O. A empregadora participou o sinistro à seguradora, a qual, por sua vez, o fez ao tribunal.
P. O sinistrado faleceu no estado de casado com AAA, aqui autora, não deixou ex-cônjuge, ascendentes e quaisquer parentes sucessíveis ou filhos para quem contribuísse com carácter de regularidade para o respectivo sustento ou que carecessem de tal ajuda.
Q. O sinistrado faleceu em …, foi autopsiado no Instituto Nacional de Medicina Legal – Delegação … (Serviço de Genética e Biologia Forense) e foi transladado e sepultado no Cemitério (…).
Factos considerados provados, na sequência do julgamento:
R. Após a realização das tarefas referidas em E o sinistrado deveria mover-se para a plataforma adjacente, que se segue àquela, onde daria indicações ao colega de trabalho posicionado no bloco para realizar a elevação.
S. Na realização das tarefas referidas em E e R é indispensável o uso de capacete de protecção, botas com palmilha e biqueira de aço, colecte reflector e arnês de segurança.
T. As tarefas referidas em E e R deveriam ser realizadas com o gancho do arnês de segurança fixado no ponto de ancoragem.
U. Até se concluir o procedimento de união entre as plataformas, os trabalhadores estão obrigados a utilizar o arnês de segurança para prevenir o risco de queda em altura, sendo esta uma medida obrigatória para garantir a sua segurança.
V. O equipamento de protecção individual (arnês de segurança) utilizado por todos os trabalhadores, incluindo o sinistrado, possui uma corda com um gancho na sua extremidade, o qual deve ser introduzido no ponto de ancoragem fixo existente na Plataforma para ficar ligado/preso a esse ponto de ancoragem através daquela corda.
W. O Plano de Trabalho com Riscos Especiais (PTRE) junto a fls. 84-201 continha o plano de trabalhos com riscos especiais relacionados com a execução do corpo da barragem referida em B, e previa o seguinte, a respeito da elevação do sistema de cofragem trepante: «(…) Para a movimentação do sistema de cofragem trepante, um primeiro trabalhador posicionado no bloco colocará as correntes nas vigas vela dos painéis. Um segundo trabalhador sobre a plataforma removerá as cavilhas de segurança das plataformas e em seguida sairá para a plataforma adjacente onde dará ordens ao primeiro trabalhador para efectuar a elevação. Durante a execução das tarefas sobre a plataforma de trabalho o segundo trabalhador deverá garantir a fixação do seu arnês de segurança a um ponto fixo resistente».
X. Todos os trabalhadores da empregadora, incluindo o sinistrado, reuniam diariamente com a equipa de técnicos de segurança na obra onde exerciam a sua actividade, antes do início desta, com o objectivo de alertar os trabalhadores para o cumprimento escrupuloso das regras de segurança e para o uso correcto do equipamento de segurança, segundo o PTRE aplicável aos trabalhos em causa.
Y. Nessas reuniões, eram permanentemente alertados para as questões de segurança impostas pela actividade, designadamente no que concerne a utilização dos equipamentos imprescindíveis para prevenir quaisquer riscos de queda em altura.
Z. A empregadora tinha um técnico de segurança e higiene no trabalho em obra, em permanência e a tempo inteiro, (…).
AA. O sinistrado sabia executar as tarefas referidas em E e R e conhecia as cautelas que aquelas reclamavam, sendo considerado um trabalhador cumpridor das normas de segurança preconizadas para aquele trabalho.
BB. A empregadora forneceu ao sinistrado, assim como aos seus demais colegas de trabalho, os manuais de instruções respeitantes ao uso apropriado dos equipamentos de protecção referidos em S.

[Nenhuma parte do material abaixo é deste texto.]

-- ==== Sys2Proof/Tests/Slice0.lean ====
section
/-! SUPPORT. Tests. The values come from spec/ (the rule or vector is named), written out by hand. Then, for every
statement that has hypotheses, a state and operands that meet them all: for each clause, at a boundary value. -/

namespace Sys2Proof.Tests

-- One theorem at a time, to keep within the memory of a check.
set_option Elab.async false

open Sys2Proof.Machine

/-! ## Well-formedness: an ill-formed operand in each field is refused -/

theorem test_wellFormed_refuses_encrypt_dataAddr :
    (Instr.encrypt 0x100000000 0 0 0).wellFormed Config.examples = false := by decide
theorem test_wellFormed_refuses_encrypt_dataLen :
    (Instr.encrypt 0 0x100000000 0 0).wellFormed Config.examples = false := by decide
theorem test_wellFormed_refuses_encrypt_keyAddr :
    (Instr.encrypt 0 0 0x100000000 0).wellFormed Config.examples = false := by decide
theorem test_wellFormed_refuses_encrypt_keyLen :
    (Instr.encrypt 0 0 0 0x100000000).wellFormed Config.examples = false := by decide
theorem test_wellFormed_refuses_decrypt_dataAddr :
    (Instr.decrypt 0x100000000 0 0 0).wellFormed Config.examples = false := by decide
theorem test_wellFormed_refuses_decrypt_dataLen :
    (Instr.decrypt 0 0x100000000 0 0).wellFormed Config.examples = false := by decide
theorem test_wellFormed_refuses_decrypt_keyAddr :
    (Instr.decrypt 0 0 0x100000000 0).wellFormed Config.examples = false := by decide
theorem test_wellFormed_refuses_decrypt_keyLen :
    (Instr.decrypt 0 0 0 0x100000000).wellFormed Config.examples = false := by decide
/-- Every operand that fits is accepted, a misaligned address and a bad length too (R77). -/
theorem test_wellFormed_accepts :
    (Instr.encrypt 0xFFFFFFFF 0xFFFFFFFF 0xFFFFFFFF 0xFFFFFFFF).wellFormed Config.examples = true
      ∧ (Instr.decrypt 0xFFFFFFFF 0xFFFFFFFF 0xFFFFFFFF 0xFFFFFFFF).wellFormed Config.examples = true := by decide

/-! ## Decoding, from words written out by R68 -/

/-- Whether a decoding is a given command. -/
def decodesTo (r : Except DecodeError Instr) (i : Instr) : Bool :=
  match r with
  | .ok j => decide (j = i)
  | .error _ => false

/-- Why a decoding is none. -/
def rejects (r : Except DecodeError Instr) (e : DecodeError) : Bool :=
  match r with
  | .ok _ => false
  | .error f => decide (f = e)

/-- Parameters with the narrowest address of R9, so that a descriptor is 17 bits. -/
def narrow : Config := { addrW := 4, byteOrder := .little, keyXorZ := false }

/-- `k` x4, `a` x4, `l` x4, `d` x4, OP, bit 16 first (R68, R76). -/
theorem test_decode_encrypt_bits :
    decodesTo (decode narrow 0b1011_0110_1101_0011_0) (.encrypt 0b0011 0b1101 0b0110 0b1011) = true := by decide
theorem test_decode_decrypt_bits :
    decodesTo (decode narrow 0b0001_1000_0111_1110_1) (.decrypt 0b1110 0b0111 0b1000 0b0001) = true := by decide
/-- The lowest and the highest bit of each field, one at a time (R68). -/
theorem test_decode_field_edges :
    decodesTo (decode narrow 0b0000_0000_0000_0001_0) (.encrypt 1 0 0 0)
      ∧ decodesTo (decode narrow 0b0000_0000_0000_1000_0) (.encrypt 8 0 0 0)
      ∧ decodesTo (decode narrow 0b0000_0000_0001_0000_0) (.encrypt 0 1 0 0)
      ∧ decodesTo (decode narrow 0b0000_0000_1000_0000_0) (.encrypt 0 8 0 0)
      ∧ decodesTo (decode narrow 0b0000_0001_0000_0000_0) (.encrypt 0 0 1 0)
      ∧ decodesTo (decode narrow 0b0000_1000_0000_0000_0) (.encrypt 0 0 8 0)
      ∧ decodesTo (decode narrow 0b0001_0000_0000_0000_0) (.encrypt 0 0 0 1)
      ∧ decodesTo (decode narrow 0b1000_0000_0000_0000_0) (.encrypt 0 0 0 8) := by decide
/-- R67: bit `4*ADDR_W + 1` and above belong to no descriptor. -/
theorem test_decode_too_wide : rejects (decode narrow 0b1_0000_0000_0000_0000_0) .tooWide = true := by decide
/-- R82, with `ADDR_W = 32`. -/
theorem test_decode_worked :
    decodesTo (decode Config.examples 0x00000020000040000000004000002000) (.encrypt 0x1000 32 0x2000 16)
      ∧ decodesTo (decode Config.examples 0x00000020000040000000004000002001) (.decrypt 0x1000 32 0x2000 16) := by decide
/-- The descriptors of vectors B3, B5, B9 and B10. -/
theorem test_decode_vectors :
    decodesTo (decode Config.examples 0x0000001E000040020000004000002004) (.encrypt 0x1002 32 0x2001 15)
      ∧ decodesTo (decode Config.examples 0x00000020000040020000004000002001) (.decrypt 0x1000 32 0x2001 16)
      ∧ decodesTo (decode Config.examples 0x0000001E000040020000003C00002004) (.encrypt 0x1002 30 0x2001 15)
      ∧ decodesTo (decode Config.examples 0x00000030000040000000004000002001) (.decrypt 0x1000 32 0x2000 24) := by decide
/-- The byte form (log 9): the first byte is the least significant; other lengths and a set padding bit are refused. -/
theorem test_decode_bytes :
    decodesTo (decodeBytes narrow [0b1010_0110#8, 0b0110_1101#8, 0b1#8]) (.encrypt 0b0011 0b1101 0b0110 0b1011)
      ∧ rejects (decodeBytes narrow [0#8, 0#8]) .tooFewBytes
      ∧ rejects (decodeBytes narrow [0#8, 0#8, 0#8, 0#8]) .tooManyBytes
      ∧ rejects (decodeBytes narrow [0#8, 0#8, 2#8]) .tooWide := by decide
/-- The rows of spec/opcode_table.json, with operand words of zeros. -/
theorem test_decode_table_rows :
    decodeTableWord 1 0 = some (.encrypt 0 0 0 0) ∧ decodeTableWord 1 1 = some (.decrypt 0 0 0 0)
      ∧ decodeTableWord 136 0x00000020000040000000004000002001 = some (.decrypt 0x1000 32 0x2000 16) := by decide

/-! ## Memory and the reset -/

theorem test_reset_memory_wf : State.reset.mem.wf := by decide
/-- The example of R49: bytes `00 01 02 03`. -/
theorem test_word_of_bytes :
    wordOfBytes .little 0x00 0x01 0x02 0x03 = 0x03020100#32 ∧ wordOfBytes .big 0x00 0x01 0x02 0x03 = 0x00010203#32 := by
  decide
/-- Writing what an unlisted address reads as removes the entry. -/
theorem test_write_removes :
    Memory.write [(3, 7#8), (5, 9#8)] 5 0 = [(3, 7#8)] ∧ Memory.write [(3, 7#8), (5, 9#8)] 4 1 = [(3, 7#8), (4, 1#8), (5, 9#8)] := by
  decide

/-! ## Steps of a running command, from the traces of F1 and I1 (R112, R128) -/

/-- An engine at a position of a command on two words at 0x1000, with the key at 0x2000. -/
def engineAt (q : Seq) (o : Op) : State :=
  { State.reset with seq := q, op := o, dataAddr := 0x1000, dataLen := 8, keyAddr := 0x2000, keyLen := 16 }

/-- F1 before its first mix step (the row of step 5), all data and key bytes 00. -/
def beforeMix : State :=
  { engineAt .fMix .encrypt with sum := 0x9E3779B9#32, z := 0, nw := 2, n := 1, p := 0, rnd := 31 }

/-- I1 before its first mix step (the row of step 5): data words `B74B03B6 6FE8C718`. -/
def beforeUnmix : State :=
  { engineAt .iMix .decrypt with
    sum := 0xC6EF3720#32, y := 0xB74B03B6#32, nw := 2, n := 1, p := 1, rnd := 32
    mem := [(0x1000, 0xB6), (0x1001, 0x03), (0x1002, 0x4B), (0x1003, 0xB7)]
      ++ [(0x1004, 0x18), (0x1005, 0xC7), (0x1006, 0xE8), (0x1007, 0x6F)] }
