-- ==== Sys2Proof/Machine/Matcher.lean ====
section
/-! DEFINITION. Command-prefix matcher and pattern register: MATCHP, MATCHS, PATSET, PATLEN (spec 40_framebuffer.md
R136-R140). -/

namespace Sys2Proof.Machine

open Sys2Proof

/-- A command that uses keyword `k`: `f` of the keyword, or `raise Illegal` for an illegal selector (R14, R108). -/
def State.withKeyword (s : State) (k : BitVec 4) (f : Bytes → State) : State :=
  match s.keyword k with
  | none => s.raiseIllegal
  | some w => f w

/-- MATCHP k (R137). -/
def execMatchp (k : BitVec 4) (s : State) : Host.Outcome State Fault Refusal :=
  .next (s.withKeyword k (fun w => s.setResult (boolResult (s.matchesPrefix w))))

/-- MATCHS k (R138). -/
def execMatchs (k : BitVec 4) (s : State) : Host.Outcome State Fault Refusal :=
  .next (s.withKeyword k (fun w => s.setResult (boolResult (occurs w s.text))))

/-- PATSET idx, val (R139). -/
def execPatset (idx val : BitVec 8) (s : State) : Host.Outcome State Fault Refusal :=
  .next ((s.setPat (s.pat.setIfInBounds idx.toNat val)).setResult (boolResult (decide (idx.toNat < 16))))

/-- PATLEN n (R140). -/
def execPatlen (n : BitVec 8) (s : State) : Host.Outcome State Fault Refusal :=
  .next (if h : n.toNat ≤ 16 then (s.setPatLen ⟨n.toNat, Nat.lt_succ_of_le h⟩).setResult 1#16
    else s.setResult 0#16)

end Sys2Proof.Machine
end

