-- ==== Sys2Proof/Machine/CommandChannel.lean ====
section
/-! DEFINITION. Command channel: SEND with its SENDTX and WINDOW steps, FIELD, FIELDN, RESP
(spec 42_command_channel.md). -/

namespace Sys2Proof.Machine

open Sys2Proof

/-- The line a SEND transmits: the text view and EOL (R201). -/
def State.sendLine (s : State) : Bytes := s.text ++ eol

/-- Enqueue a SEND line and start its window (R201, R202). -/
def State.startWindow (s : State) (line w : Bytes) (t : BitVec 16) : State :=
  (s.txPush line).setPhase (.window t w)

/-- SEND k, T, issue step (R201). -/
def execSend (k : BitVec 4) (t : BitVec 16) (s : State) : Host.Outcome State Fault Refusal :=
  .next (s.withKeyword k (fun w =>
    if s.sendLine.length ≤ s.txFree then s.startWindow s.sendLine w t
    else s.setPhase (.sendtx s.sendLine w t)))

/-- The window close step: take every received byte and search it for the pattern (R205). -/
def State.closeWindow (s : State) (w : Bytes) : State :=
  ((s.setRx []).setResult (boolResult (occurs w s.rx))).complete

/-- FIELD off (R207). -/
def execField (off : BitVec 8) (s : State) : Host.Outcome State Fault Refusal :=
  .next ((s.setResult (digitResult (s.getDigit off.toNat))).setCursor (off + 2#8))

/-- FIELDN (R208). -/
def execFieldn (s : State) : Host.Outcome State Fault Refusal :=
  .next ((s.setResult (digitResult (s.getDigit s.cursor.toNat))).setCursor (s.cursor + 2#8))

/-- RESP k (R209). RESULT unchanged. -/
def execResp (k : BitVec 4) (s : State) : Host.Outcome State Fault Refusal :=
  .next (s.withKeyword k (fun w => s.emitLine w))

end Sys2Proof.Machine
end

CC. O sinistrado recebeu e frequentou várias sessões de formação específica para as tarefas que iria desenvolver, sessões essas ministradas quer pelo Agrupamento Complementar de Empresas que executava a obra de construção onde se deu a queda do sinistrado, quer pelo subempreiteiro FCM Cofragens e Construções S.A, nas quais tomou conhecimento dos planos de segurança existentes para a sua actividade e das medidas de prevenção implementadas pela entidade empregadora.
DD. Em concreto, o sinistrado frequentou as seguintes sessões de formação:
- 9 de Janeiro de 2012 - Duas sessões iniciais de acolhimento que visaram desenvolver competências para a identificação de situações de risco durante a execução de tarefas relacionadas com trabalhos de cofragem e descofragem, incutindo responsabilidade nas acções de exposição perante o perigo;
- 26 e 27 de Janeiro de 2012 – Formação em passaporte de segurança ministrada por uma entidade externa ISQ – Instituto da Soldadura e Qualidade – que incluiu avaliação do risco, equipamentos de protecção e prevenção em estaleiros de construção;
- 9 de Janeiro de 2012 – Formações específicas para as actividades a desempenhar, ministradas directamente pela entidade empregadora a qual tinha por objecto o PTRE.EM.47.03;
-30 de Janeiro de 2012 – Formação sobre regras gerais de segurança durante a execução dos trabalhos de cofragem/descofragem;
- 9 de Fevereiro de 2012 – Requisitos de segurança, higiene e saúde incluindo informação sobre equipamentos de protecção individual e trabalhos em altura;
- 22 de Fevereiro de 2012 – Requisitos de segurança, higiene e saúde, incluindo PTREs;
- 22 de Junho de 2012 – Requisitos de segurança, higiene e saúde.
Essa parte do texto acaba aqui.